Faith in Democracy and Representation

In Uncategorized on September 17, 2009 at 8:07 am

International IDEA, respected for its work supporting democracy, recently posted a piece by their Secretary-General Vidar Helgesen about the affect of the global financial crisis on democracy.  It’s a short piece that I like for introducing a couple of useful concepts and discussions.  First, Mr. Helgesen frames the issue of the financial crisis’ impact in terms of people’s faith in democracy vs. people’s trust in democracy.  Faith here is people’s belief in democracy as an aspiration, whereas trust relates to their confidence in democracy’s actual performance based on their experiences.  As he points out, faith can be rising even as working trust diminishes.  I think this is simple but very useful way of framing discussions about our political order and the options we want to entertain for its design.

The second part that I liked about this piece was Mr.

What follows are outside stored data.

-- ==== Sys2Proof/Certificates/Slice0/Obligations.lean ====
section
/-! DEFINITION. The statements for the provers, one for each group of instructions or rule: what it makes of the state, what
it leaves alone, and where it traps. -/

open Sys2Proof Sys2Proof.Machine

/-! ## The machine as a whole -/

/-- The step relation (R2, R197, R216, R265 to R267, R276, R292). A due event is executed, the first of the agenda; else,
where the tick stop or the package reset holds, nothing changes; else, at the start of an ACLK, the ACLK starts; else the
chosen group's instruction runs: FILL at no cost, one that was issued before and waited as it is, and any other, its checks
passed and no register it reads in error, counted, executed by exec in a state that differs in its group's counts, its unit
and the performance counters. A word that crosses its 32-byte block, does not decode or names a register past the declared
counts traps ILLOP, as does a YIELD whose watermark is above them, and an instruction above its group's level traps PRIV. The
order within an ACLK and what is counted where a check fails are the model's (assumptions 1, 27, 63). -/
def Obligations.StepRunsDecoded : Prop :=
  (∀ s l e r, s.agenda = l ++ e :: r → (∀ f, f ∈ l → s.aclk < f.due) → e.due ≤ s.aclk → s.stopped = false →
    s.held = false → step s = exec e.ev { s with agenda := l ++ r, cur := none }) ∧
  (∀ s, (∀ f, f ∈ s.agenda → s.aclk < f.due) → s.stopped = true ∨ s.held = true → step s = .next s) ∧
  (∀ s, (∀ f, f ∈ s.agenda → s.aclk < f.due) → s.stopped = false → s.held = false → s.turn = 0 →
    step s = .next { s.startAclk with turn := 1 }) ∧
  ∀ s k g x b blk, (∀ f, f ∈ s.agenda → s.aclk < f.due) → s.stopped = false → s.held = false → s.turn ≠ 0 →
    s.nextIssue (s.turn - 1) = some (k, g, x) → HasGroup s g x → s.pickSlot g x = some b →
    let t := x.slot b
    let w := natOfBytes (blk.drop (t.ipc.toNat % 32))
    let len := wordBits w / 8
    let here : State := { s with cur := some ⟨g, b⟩ }
    let traps (u : State) : Prop := step s = .next { u with turn := k + 2 }
    vaCheck s (s.ctx x.ctx) (dieOf g) t.ipc = .ok →
    s.fetchSt (coreOf g) (s.asidAt x.ctx (coreOf g)) (blkOf t.ipc) = .hit blk →
    ((blk.drop (t.ipc.toNat % 32)).length < len → traps (here.illop ⟨g, b⟩ 0)) ∧
    (len ≤ (blk.drop (t.ipc.toNat % 32)).length → ∀ e, decode (w % 2 ^ (8 * len)) = .error e →
      traps (here.illop ⟨g, b⟩ (w % 2 ^ min 64 (8 * len)))) ∧
    ∀ i, len ≤ (blk.drop (t.ipc.toNat % 32)).length → decode (w % 2 ^ (8 * len)) = .ok i →
    (i = .fill → step s = exec .fill { here with turn := k + 1 }) ∧
    (i ≠ .fill → (∃ r, r ∈ named i ∧ x.declares r = false) → traps (here.illop ⟨g, b⟩ (w % 2 ^ min 64 (8 * len)))) ∧
    (i ≠ .fill → (∀ r, r ∈ named i → x.declares r = true) →
      ((t.held && t.counted) = true → step s = exec i { here with turn := k + 2 }) ∧
      ((t.held && t.counted) = false → srIllop i = true ∨ markIllop x i = true →
        traps (here.illop ⟨g, b⟩ (w % 2 ^ min 64 (8 * len)))) ∧
      ((t.held && t.counted) = false → srIllop i = false → markIllop x i = false → privAt x.level i = true →
        traps (here.privTrap ⟨g, b⟩ i)) ∧
      ((t.held && t.counted) = false → srIllop i = false → markIllop x i = false → privAt x.level i = false →
        s.upsets = [] →
        (∀ p r, p ∈ x.pend → p.long = true → p.slotB = b → r ∈ named i → r ∉ p.dsts) →
        x.level ≠ 0 ∨ icountOf x.ystate + 1 ≤ deadlineOf x.ystate →
        ∃ u, step s = exec i u ∧
          u = { here with turn := k + 2, groups := u.groups, pms := u.pms, cores := u.cores } ∧
          HasGroup u g (x.counted b (endsWindow i) s.aclk) ∧ OthersKept s u g ∧
          ∀ n, u.core n = { s.core n with unit := (u.core n).unit }))
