/-- An ALU word's fields read back. -/
theorem AluForm.parse_write (f : AluForm) (a : AluArgs) (h : f.ok a = true) :
    f.parse (Common.of a.ext.len f.opc a.hd a.dst.code a.sa.code a.sb.code a.sc.code a.sub.toNat a.ty.code)
      a.ext.code = .ok a := by
  obtain ⟨hd, ty, sub, dst, sa, sb, sc, ext⟩ := a
  unfold AluForm.ok at h
  simp only [Bool.and_eq_true] at h
  obtain ⟨⟨⟨⟨⟨⟨⟨⟨⟨⟨⟨-, -⟩, -⟩, h1⟩, h2⟩, h3⟩, h4⟩, -⟩, -⟩, -⟩, hx⟩, -⟩ := h
  unfold AluForm.parse
  rw [Common.of_hd]
  simp only [Common.of, Ty.ofCode_code, Cls.parse_code _ _ h1, Cls.parse_code _ _ h2, Cls.parse_code _ _ h3,
    Cls.parse_code _ _ h4, Len.ofCode_code, ofNat_toNat_self, Bind.bind, Except.bind]
  cases ext with
  | none => rfl
  | mods m =>
    simp only [AluForm.extOk, Bool.and_eq_true, Bool.not_eq_true', AluArgs.names] at hx
    simp only [AluExt.len, AluExt.code, AluArgs.names, hx.1.1.2, Nat.mod_eq_of_lt m.code_lt, Mods.ofCode_code]
    rfl
  | imm32 x =>
    simp only [AluForm.extOk, Bool.and_eq_true, Bool.not_eq_true', AluArgs.names] at hx
    simp [AluExt.len, AluExt.code, AluArgs.names, hx.1.2]
  | imm64 x =>
    simp only [AluForm.extOk, Bool.and_eq_true, Bool.not_eq_true', AluArgs.names] at hx
    simp [AluExt.len, AluExt.code, AluArgs.names, hx.1.2]
  | modsImm m x =>
    simp only [AluForm.extOk, Bool.and_eq_true, Bool.not_eq_true', AluArgs.names] at hx
    have e1 : (m.code + 2 ^ 32 * x.toNat) % 2 ^ 32 = m.code := by have := m.code_lt; omega
    have e2 : (m.code + 2 ^ 32 * x.toNat) / 2 ^ 32 = x.toNat := by have := m.code_lt; omega
    simp only [AluExt.len, AluExt.code, AluArgs.names, hx.1.1.2, e1, e2, Mods.ofCode_code, ofNat_toNat_self]
    rfl

/-- A control or system word's fields read back. -/
theorem CtlForm.parse_write (f : CtlForm) (a : CtlArgs) (h : f.ok a = true) :
    f.parse (Common.of a.len f.opc a.hd a.dst.code a.sa.code a.sb.code 0 a.sub.toNat a.ty.code)
      (a.x1.toNat + 2 ^ 32 * a.x2.toNat) = .ok a := by
  obtain ⟨len, hd, ty, sub, dst, sa, sb, x1, x2⟩ := a
  unfold CtlForm.ok at h
  simp only [Bool.and_eq_true] at h
  obtain ⟨⟨⟨⟨⟨⟨⟨-, h1⟩, h2⟩, h3⟩, -⟩, -⟩, -⟩, -⟩ := h
  have e1 : BitVec.ofNat 32 (x1.toNat + 2 ^ 32 * x2.toNat) = x1 := by
    apply BitVec.eq_of_toNat_eq; have := x1.isLt; simp only [BitVec.toNat_ofNat]; omega
  have e2 : (x1.toNat + 2 ^ 32 * x2.toNat) / 2 ^ 32 = x2.toNat := by have := x1.isLt; omega
  unfold CtlForm.parse
  rw [Common.of_hd]
  simp only [Common.of, Ty.ofCode_code, Cls.parse_code _ _ h1, Cls.parse_code _ _ h2, Cls.parse_code _ _ h3,
    Len.ofCode_code, ofNat_toNat_self, Bind.bind, Except.bind, if_true, e1, e2]
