-- ==== Sys2Proof/Laws/Exec.lean ====
section
/-! SUPPORT. One lemma per instruction: what `exec` calls. -/

namespace Sys2Proof.Machine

Helgesen’s look at our modern representative governments, talking about the “chain of representation, oversight and accountability.”  He briefly discusses this “chain,” providing another useful frame for talking about the nature of our modern political order and the pressures upon it, positioning citizenship in its proper relationship with governance (i.e. it’s true philosophical relationship).

We are indeed facing a paradox: on the one hand, getting together to start a dialogue, raise collective concerns, aggregate opinions, protest or demand change, has become easier. The internet and emerging national and trans-national cyber-networks functioning in real-time seem to hold incredible potentials for making political representation smoother, more transparent and more effective – or even, for broadening the space for direct democracy. They may well end up altering some of the paradigms of political life as we know them today.

On the other hand, the “classical” and still dominant system of representation is seriously challenged and there is an urgent need to re-establish the linkages between citizens and those who govern on their behalf. Governments, parliaments and political parties still have a key role to play and need to be accountable for what they deliver.”

In all I found the piece to be insightful and providing a couple of simple yet valuable frames for others to use in discussing, for instance, the implications of any long-lasting success that gov 2.0 may have in altering the role and nature of citizenship in contemporary representative governments.

Constitution-Making via SMS

In Civic Media, Constitution-Making on September 10, 2009 at 8:29 am

With the Gov 2.0 Summit going on right now (yeah, I wish I was there too!), all attention among US bloggers/posters is on gov 2.0 issues and applications and American-style civic media.  While I am absolutely interested in the evolution of civic media in established and stable political communities, I am also very interested in what kinds of civic media and underlying civic infrastructure we can create and deploy in other parts of the world where they are actively involved in basic political design (aka “constitution-making”).

A few recent examples, which I’ve mentioned in previous posts, keep me very hopeful that in more and more places people will be able to deploy easy-to-use technology to enable new levels and forms of public participation in the process of designing government.  The idea of constitution-making through SMS might sound laughable to traditional advisors to constitution-writing bodies, but the convergence of a variety of technologies takes the idea from laughable to plausible.  It should at least give us pause long enough to consider some new combinations and process.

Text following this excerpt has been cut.